I rolled onto my side, staring at the empty space where he should be.

The pillow still held the faint imprint of his head from our nap earlier in the day.

On impulse, I reached out and pulled it closer, burying my face in it.

His scent lingered there, something dark and spicy that I couldn't name, distinctly Aldaine.

"Why won't you let me in?" I whispered to the empty pillow. "What are you so afraid of?"

There was more to Aldaine than the powerful demon who'd appeared in my apartment that first night.

More than the charming, mysterious man he presented to the world.

I'd seen glimpses of it, the tenderness when he thought I wasn't looking, vulnerability quickly masked, a loneliness that matched my own.

I wanted to know him. All of him. The demon and the man, the darkness and the light. I wanted to understand what made him pull away when we got too close, what haunted him through his centuries of existence.

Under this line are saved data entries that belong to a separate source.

-- ==== Sys2Proof/Syntax.lean ====
section
/-! DEFINITION. The operations of the block, one constructor for each row of spec/opcode_table.json, with
their operands (R74, R86, R87). -/

namespace Sys2Proof

/-- A scanline descriptor (R85). -/
structure Desc where
  rowAddress : Word
  colAddress : Word
  leftBlank : Word
  rightBlank : Word
  deriving DecidableEq, Repr

/-- One move of the DMA agent (R145): writes of video words, in order, and perhaps a new palette latch. -/
structure DmaMove where
  writes : List (Nat × Word)
  latch : Option Word
  deriving DecidableEq, Repr

/-- A saved image (R209), with the configuration it was taken under (assumption log 13). -/
structure SavedImage where
  cfg : Cfg
  nvram : Memory 8
  palram : Memory 16
  palcache : Memory 24
  vram : Memory 16
  vbank : Bool
  gbankOff0 : Nat
  gbankOff1 : Nat
  ctrlval : Word
  nvwe : Bool
  pallatch : Word
  deriving DecidableEq, Repr

/-- What the host supplies at power-on (R221): the configuration, the graphics-ROM image and perhaps a
non-volatile image. -/
structure PowerOn where
  cfg : Cfg
  grom : Memory 8
  nvram : Option (Memory 8)
  deriving DecidableEq, Repr

/-- The operations.  `k` is a word offset (R51), `i` a palette index, `v` the written word; DFLT, SNDST and
SNDLATCH keep the address because they log it. -/
inductive Instr where
  -- format BUS (R73)
  | dfltRd (a : Addr)
  | dfltWr (a : Addr) (v : Word)
  | vramRd (k : Nat)
  | vramWr (k : Nat) (v : Word)
  | nvramRd (k : Nat)
  | nvramWr (k : Nat) (v : Word)
  | nvweWr
  | inputRd0
  | inputRd1
  | inputRd2
  | dipRd
  | palRd (i : Nat)
  | palWr (i : Nat) (v : Word)
  | protRd
  | protWr (v : Word)
  | ctrlWr (v : Word)
  | gromRd (k : Nat)
  | sndstRd (a : Addr)
  | sndlatchWr (a : Addr) (v : Word)
  | wdogWr
  -- format SEQ (R86)
  | ftStart
  | ftRstchk
  | ftInsnap
  | ftClracc
  | ftRun0
  | ftRun1
  | ftScan
  | ftAudio
  | ftNext
  | ftFlush
  | ftPalrc
  | ftBlit
  | ftDone
  -- format ENV (R87)
  | hPoweron (p : PowerOn)
  | hResetreq
  | hBind (b : Bool)
  | hDirty
  | hInput (in0 in1 in2 : Word) (dip0 dip1 : Byte)
  | hSave
  | hRestore (img : SavedImage)
  | eDma (m : DmaMove)
  | eFmirq (level : Bool)
  | scanline (d : Desc)
  | protRst
  deriving DecidableEq, Repr

end Sys2Proof
end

But how could I when he kept shutting me out?

My eyes grew heavy as exhaustion finally won out over my racing thoughts. As I drifted toward sleep, I imagined I could feel the ghost of Aldaine's presence beside me, the phantom warmth of his body next to mine.

"Come back," I murmured, the words slurring as sleep pulled me under. "Whatever it is, we can figure it out together."

But there was no answer, only the soft sound of my breathing in the empty room as I fell into dreams filled with magenta eyes and the memory of a touch that felt like coming home.